(Dataset entries)
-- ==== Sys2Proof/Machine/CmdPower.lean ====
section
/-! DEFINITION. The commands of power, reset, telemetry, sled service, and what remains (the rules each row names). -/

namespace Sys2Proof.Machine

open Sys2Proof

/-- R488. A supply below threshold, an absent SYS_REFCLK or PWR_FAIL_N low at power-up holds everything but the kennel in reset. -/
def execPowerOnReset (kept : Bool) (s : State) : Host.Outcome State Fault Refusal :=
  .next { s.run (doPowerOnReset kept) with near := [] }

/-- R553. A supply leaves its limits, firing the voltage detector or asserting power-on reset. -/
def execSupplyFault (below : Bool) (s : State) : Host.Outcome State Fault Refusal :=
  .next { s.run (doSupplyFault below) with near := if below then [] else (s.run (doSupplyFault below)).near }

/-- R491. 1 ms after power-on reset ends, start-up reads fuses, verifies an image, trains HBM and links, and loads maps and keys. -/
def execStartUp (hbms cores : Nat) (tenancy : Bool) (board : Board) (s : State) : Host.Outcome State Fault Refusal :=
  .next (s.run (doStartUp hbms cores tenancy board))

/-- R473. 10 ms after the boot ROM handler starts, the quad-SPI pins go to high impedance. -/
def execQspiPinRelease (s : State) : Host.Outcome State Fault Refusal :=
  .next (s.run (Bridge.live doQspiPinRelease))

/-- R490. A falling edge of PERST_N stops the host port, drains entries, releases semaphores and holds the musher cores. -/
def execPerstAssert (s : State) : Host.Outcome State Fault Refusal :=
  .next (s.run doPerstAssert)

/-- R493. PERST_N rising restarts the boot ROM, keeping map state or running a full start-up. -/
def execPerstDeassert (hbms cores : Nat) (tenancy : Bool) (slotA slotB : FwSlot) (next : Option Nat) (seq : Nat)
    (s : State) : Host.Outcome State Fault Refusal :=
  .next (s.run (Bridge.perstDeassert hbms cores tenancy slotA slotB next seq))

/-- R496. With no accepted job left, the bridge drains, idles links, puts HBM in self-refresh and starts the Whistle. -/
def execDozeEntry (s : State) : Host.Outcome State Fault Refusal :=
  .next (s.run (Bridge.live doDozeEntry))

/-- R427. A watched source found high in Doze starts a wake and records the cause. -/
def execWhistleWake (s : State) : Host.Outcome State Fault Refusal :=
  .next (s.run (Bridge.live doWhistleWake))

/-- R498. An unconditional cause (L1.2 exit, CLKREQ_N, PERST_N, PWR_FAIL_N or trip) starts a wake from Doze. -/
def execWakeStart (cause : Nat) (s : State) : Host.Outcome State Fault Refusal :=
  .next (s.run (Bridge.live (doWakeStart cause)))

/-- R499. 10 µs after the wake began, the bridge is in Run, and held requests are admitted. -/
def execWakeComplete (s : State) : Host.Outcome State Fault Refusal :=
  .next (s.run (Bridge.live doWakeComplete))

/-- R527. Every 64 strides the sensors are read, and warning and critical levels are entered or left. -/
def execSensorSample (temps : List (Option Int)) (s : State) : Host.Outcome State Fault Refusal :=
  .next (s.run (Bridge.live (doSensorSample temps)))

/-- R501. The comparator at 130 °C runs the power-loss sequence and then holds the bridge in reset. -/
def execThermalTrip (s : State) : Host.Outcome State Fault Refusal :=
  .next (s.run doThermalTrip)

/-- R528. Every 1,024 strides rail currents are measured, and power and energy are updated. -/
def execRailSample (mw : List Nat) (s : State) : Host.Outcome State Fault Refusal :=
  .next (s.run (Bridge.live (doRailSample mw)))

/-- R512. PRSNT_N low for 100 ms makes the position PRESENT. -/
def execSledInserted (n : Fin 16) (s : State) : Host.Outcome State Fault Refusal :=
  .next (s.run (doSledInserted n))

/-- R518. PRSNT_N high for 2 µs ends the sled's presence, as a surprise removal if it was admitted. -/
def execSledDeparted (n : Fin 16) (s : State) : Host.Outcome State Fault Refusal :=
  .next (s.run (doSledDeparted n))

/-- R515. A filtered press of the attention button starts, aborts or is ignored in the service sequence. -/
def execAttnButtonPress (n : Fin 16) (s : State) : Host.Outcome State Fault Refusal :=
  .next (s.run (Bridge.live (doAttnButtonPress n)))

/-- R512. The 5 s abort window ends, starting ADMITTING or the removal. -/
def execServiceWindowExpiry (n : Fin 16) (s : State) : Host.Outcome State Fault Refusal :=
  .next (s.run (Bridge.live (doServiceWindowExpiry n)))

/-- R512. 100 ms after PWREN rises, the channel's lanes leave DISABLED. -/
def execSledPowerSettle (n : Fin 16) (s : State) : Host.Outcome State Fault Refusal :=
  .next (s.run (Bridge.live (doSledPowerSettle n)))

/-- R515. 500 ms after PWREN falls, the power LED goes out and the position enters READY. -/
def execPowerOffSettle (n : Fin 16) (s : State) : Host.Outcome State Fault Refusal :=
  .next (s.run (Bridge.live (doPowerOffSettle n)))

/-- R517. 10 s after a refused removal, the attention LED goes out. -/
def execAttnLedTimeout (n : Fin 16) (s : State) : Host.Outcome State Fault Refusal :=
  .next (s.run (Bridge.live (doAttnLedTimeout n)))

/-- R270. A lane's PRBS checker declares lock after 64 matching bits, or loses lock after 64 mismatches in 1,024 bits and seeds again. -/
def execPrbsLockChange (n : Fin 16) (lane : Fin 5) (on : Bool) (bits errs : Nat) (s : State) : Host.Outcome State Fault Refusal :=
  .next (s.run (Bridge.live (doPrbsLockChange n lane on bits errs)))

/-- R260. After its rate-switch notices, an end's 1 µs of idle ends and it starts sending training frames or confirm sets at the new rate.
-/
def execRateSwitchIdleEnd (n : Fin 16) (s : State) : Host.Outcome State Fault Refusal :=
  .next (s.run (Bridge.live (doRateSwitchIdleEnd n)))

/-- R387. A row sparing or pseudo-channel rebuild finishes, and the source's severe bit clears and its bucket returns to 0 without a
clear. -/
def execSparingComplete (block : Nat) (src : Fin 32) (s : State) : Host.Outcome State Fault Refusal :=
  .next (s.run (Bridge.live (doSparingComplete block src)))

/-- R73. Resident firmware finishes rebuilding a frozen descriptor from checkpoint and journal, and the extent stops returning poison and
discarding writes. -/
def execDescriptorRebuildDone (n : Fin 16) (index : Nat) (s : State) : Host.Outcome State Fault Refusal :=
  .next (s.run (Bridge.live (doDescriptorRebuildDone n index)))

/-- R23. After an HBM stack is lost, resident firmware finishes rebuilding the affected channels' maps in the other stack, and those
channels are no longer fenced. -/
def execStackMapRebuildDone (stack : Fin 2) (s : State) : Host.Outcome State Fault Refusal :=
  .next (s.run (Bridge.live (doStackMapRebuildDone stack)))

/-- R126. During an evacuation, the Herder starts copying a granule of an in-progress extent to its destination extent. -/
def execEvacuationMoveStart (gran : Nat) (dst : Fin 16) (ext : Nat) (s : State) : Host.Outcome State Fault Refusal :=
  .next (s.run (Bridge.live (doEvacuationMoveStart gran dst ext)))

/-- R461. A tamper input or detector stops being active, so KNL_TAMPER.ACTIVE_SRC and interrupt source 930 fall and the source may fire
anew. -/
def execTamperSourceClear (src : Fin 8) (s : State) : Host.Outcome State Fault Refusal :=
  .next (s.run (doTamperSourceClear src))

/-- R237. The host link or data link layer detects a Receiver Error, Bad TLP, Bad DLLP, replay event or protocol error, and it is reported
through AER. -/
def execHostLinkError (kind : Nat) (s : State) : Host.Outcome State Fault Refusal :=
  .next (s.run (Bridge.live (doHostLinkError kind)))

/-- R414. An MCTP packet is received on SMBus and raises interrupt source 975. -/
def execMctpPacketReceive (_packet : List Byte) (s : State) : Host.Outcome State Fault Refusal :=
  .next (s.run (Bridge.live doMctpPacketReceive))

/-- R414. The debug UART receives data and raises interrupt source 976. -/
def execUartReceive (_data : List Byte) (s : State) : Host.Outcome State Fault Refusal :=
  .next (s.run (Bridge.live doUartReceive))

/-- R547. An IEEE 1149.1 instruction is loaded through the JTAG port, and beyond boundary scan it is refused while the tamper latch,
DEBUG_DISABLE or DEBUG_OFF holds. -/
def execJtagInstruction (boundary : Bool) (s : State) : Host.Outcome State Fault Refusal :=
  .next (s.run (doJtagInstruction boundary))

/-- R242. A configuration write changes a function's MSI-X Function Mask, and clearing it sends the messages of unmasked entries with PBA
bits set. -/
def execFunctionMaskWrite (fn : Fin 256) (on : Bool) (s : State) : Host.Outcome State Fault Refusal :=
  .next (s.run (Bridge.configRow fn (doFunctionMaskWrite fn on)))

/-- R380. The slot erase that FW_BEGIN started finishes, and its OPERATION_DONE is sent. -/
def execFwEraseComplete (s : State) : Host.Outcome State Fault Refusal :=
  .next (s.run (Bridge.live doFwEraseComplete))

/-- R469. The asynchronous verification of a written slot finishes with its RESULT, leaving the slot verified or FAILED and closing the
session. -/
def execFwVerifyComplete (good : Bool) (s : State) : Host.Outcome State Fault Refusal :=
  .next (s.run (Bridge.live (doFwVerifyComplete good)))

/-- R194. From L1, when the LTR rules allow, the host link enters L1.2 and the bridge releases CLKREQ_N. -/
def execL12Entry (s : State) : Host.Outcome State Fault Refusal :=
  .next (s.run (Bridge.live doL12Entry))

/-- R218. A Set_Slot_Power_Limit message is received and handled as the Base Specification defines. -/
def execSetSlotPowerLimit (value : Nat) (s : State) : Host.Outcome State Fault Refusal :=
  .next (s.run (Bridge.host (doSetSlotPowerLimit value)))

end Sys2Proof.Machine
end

...

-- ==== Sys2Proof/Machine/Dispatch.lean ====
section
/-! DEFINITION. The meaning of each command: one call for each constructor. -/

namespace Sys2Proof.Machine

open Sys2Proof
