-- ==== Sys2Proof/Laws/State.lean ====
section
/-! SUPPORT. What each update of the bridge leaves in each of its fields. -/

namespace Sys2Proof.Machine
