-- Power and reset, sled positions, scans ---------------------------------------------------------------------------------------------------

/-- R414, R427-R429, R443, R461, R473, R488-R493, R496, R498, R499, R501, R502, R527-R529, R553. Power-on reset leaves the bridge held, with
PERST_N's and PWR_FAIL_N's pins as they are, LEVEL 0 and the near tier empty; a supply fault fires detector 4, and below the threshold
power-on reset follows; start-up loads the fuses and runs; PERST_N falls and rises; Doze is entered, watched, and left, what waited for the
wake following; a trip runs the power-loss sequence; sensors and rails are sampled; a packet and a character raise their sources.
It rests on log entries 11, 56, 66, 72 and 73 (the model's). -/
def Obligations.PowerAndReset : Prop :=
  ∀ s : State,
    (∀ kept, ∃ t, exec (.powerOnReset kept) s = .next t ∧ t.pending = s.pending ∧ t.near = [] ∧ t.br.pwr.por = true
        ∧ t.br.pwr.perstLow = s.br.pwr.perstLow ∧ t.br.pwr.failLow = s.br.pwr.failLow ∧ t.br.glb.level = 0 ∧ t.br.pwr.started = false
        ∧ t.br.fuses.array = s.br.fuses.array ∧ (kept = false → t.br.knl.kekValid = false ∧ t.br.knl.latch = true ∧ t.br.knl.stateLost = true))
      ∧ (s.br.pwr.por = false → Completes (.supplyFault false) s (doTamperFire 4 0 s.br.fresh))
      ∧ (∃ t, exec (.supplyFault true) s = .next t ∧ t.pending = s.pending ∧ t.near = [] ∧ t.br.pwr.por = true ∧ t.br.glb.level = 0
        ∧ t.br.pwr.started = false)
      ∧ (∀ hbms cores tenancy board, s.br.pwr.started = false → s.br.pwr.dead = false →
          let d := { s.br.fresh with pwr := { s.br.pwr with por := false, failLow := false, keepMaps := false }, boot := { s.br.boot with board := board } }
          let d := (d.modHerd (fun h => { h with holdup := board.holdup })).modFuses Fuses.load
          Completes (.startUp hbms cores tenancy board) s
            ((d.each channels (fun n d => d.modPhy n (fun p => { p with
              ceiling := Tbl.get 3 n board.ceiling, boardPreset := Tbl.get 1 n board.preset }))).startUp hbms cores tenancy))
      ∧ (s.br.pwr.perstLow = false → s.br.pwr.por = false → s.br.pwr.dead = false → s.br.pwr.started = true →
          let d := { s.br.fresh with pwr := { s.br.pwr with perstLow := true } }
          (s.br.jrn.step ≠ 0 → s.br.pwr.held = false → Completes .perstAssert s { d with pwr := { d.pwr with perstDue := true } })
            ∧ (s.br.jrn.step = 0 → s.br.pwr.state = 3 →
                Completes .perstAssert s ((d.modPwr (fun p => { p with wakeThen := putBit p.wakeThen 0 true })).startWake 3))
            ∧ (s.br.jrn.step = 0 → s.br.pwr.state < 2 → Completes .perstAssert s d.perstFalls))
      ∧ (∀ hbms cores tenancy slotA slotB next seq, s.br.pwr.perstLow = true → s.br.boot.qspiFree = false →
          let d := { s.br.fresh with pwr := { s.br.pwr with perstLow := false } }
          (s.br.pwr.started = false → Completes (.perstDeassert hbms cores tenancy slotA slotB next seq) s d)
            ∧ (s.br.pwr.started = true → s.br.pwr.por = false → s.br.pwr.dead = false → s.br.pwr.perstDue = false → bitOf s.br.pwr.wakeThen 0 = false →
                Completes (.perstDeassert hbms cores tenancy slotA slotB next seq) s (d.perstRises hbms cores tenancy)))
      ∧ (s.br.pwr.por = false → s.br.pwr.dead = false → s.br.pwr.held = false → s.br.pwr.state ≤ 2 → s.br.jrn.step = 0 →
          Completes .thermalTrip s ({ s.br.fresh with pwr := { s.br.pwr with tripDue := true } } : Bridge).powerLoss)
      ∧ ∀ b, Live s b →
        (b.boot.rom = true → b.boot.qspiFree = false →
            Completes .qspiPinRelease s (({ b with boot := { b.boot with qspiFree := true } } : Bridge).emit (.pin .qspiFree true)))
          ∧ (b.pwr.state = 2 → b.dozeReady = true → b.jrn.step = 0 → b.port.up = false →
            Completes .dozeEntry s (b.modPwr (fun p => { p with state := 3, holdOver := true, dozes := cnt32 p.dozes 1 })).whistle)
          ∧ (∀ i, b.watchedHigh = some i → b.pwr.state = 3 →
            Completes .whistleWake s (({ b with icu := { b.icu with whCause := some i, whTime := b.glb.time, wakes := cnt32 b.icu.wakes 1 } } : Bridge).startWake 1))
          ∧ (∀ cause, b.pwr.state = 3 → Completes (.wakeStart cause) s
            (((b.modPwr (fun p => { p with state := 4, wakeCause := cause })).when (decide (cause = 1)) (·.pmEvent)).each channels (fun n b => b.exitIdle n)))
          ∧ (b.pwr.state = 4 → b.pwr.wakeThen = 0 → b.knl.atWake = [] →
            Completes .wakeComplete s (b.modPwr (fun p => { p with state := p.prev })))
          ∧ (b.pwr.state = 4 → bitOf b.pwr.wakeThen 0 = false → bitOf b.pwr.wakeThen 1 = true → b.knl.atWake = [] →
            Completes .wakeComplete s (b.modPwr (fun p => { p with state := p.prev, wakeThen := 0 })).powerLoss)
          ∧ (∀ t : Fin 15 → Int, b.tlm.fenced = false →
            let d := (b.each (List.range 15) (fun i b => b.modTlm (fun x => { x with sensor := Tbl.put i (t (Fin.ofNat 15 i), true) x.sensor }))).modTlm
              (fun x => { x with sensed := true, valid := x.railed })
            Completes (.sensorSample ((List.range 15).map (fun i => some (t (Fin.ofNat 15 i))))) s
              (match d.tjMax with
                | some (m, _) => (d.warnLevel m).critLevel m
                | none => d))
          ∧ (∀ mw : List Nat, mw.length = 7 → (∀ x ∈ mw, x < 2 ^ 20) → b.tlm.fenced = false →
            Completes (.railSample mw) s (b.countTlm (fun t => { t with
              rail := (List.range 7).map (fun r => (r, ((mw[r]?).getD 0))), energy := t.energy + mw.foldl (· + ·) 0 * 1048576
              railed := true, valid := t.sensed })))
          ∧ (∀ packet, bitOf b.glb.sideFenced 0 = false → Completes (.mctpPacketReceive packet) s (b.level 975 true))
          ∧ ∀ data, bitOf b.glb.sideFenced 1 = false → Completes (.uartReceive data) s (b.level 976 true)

--

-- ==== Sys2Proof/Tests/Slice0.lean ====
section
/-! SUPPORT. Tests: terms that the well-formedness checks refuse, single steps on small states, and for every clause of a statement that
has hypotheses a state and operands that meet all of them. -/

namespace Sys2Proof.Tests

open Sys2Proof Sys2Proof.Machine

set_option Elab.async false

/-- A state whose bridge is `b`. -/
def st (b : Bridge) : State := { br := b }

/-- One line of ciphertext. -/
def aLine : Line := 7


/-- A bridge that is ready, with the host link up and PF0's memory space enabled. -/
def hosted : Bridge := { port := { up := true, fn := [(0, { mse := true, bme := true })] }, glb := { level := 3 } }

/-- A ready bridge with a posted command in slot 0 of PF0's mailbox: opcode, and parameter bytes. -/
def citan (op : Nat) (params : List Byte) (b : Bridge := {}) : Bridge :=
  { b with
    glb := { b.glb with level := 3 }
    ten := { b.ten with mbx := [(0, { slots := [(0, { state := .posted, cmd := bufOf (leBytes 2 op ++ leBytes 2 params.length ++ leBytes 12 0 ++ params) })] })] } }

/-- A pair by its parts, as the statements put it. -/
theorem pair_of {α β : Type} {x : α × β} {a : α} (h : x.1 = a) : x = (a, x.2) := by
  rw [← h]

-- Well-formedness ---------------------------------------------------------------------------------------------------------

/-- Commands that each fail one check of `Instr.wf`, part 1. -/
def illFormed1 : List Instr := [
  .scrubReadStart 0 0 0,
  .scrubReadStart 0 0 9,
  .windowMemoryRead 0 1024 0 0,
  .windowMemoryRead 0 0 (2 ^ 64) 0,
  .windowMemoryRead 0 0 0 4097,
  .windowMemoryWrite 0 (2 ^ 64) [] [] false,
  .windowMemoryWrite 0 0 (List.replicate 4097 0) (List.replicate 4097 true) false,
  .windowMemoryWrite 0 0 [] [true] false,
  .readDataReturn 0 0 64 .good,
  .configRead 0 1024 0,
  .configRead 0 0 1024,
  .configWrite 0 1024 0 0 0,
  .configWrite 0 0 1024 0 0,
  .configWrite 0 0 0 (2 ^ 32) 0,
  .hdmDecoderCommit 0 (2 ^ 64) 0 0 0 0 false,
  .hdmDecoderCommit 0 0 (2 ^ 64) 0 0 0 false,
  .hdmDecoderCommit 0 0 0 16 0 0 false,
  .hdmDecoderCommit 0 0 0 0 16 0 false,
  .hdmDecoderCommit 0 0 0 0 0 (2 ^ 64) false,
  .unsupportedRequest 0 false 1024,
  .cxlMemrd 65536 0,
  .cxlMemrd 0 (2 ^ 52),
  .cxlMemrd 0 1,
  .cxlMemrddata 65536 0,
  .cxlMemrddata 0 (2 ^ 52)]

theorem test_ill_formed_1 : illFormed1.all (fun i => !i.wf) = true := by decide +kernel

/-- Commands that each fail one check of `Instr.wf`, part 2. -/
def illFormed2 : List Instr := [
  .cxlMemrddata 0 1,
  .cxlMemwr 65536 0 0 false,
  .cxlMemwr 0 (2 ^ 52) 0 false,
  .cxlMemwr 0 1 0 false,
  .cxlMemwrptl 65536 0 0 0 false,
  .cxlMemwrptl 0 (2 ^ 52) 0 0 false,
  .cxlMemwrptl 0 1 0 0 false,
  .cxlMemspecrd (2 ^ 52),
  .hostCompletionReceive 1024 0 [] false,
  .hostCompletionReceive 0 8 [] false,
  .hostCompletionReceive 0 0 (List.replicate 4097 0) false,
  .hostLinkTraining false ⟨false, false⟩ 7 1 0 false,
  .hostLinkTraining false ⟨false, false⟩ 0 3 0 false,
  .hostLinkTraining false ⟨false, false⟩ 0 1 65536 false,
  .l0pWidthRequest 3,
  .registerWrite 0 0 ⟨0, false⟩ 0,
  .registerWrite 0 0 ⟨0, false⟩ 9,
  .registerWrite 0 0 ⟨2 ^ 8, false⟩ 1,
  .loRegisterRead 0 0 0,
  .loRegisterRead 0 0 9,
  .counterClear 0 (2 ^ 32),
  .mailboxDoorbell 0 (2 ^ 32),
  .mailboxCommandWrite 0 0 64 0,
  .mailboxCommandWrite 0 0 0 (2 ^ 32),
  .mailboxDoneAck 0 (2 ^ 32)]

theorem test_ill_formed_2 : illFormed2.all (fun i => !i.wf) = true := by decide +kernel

## PROBLEM TO SOLVE
Across the data above, how many lines include the word "received"? Give only the count.

## RESULT BELOW
2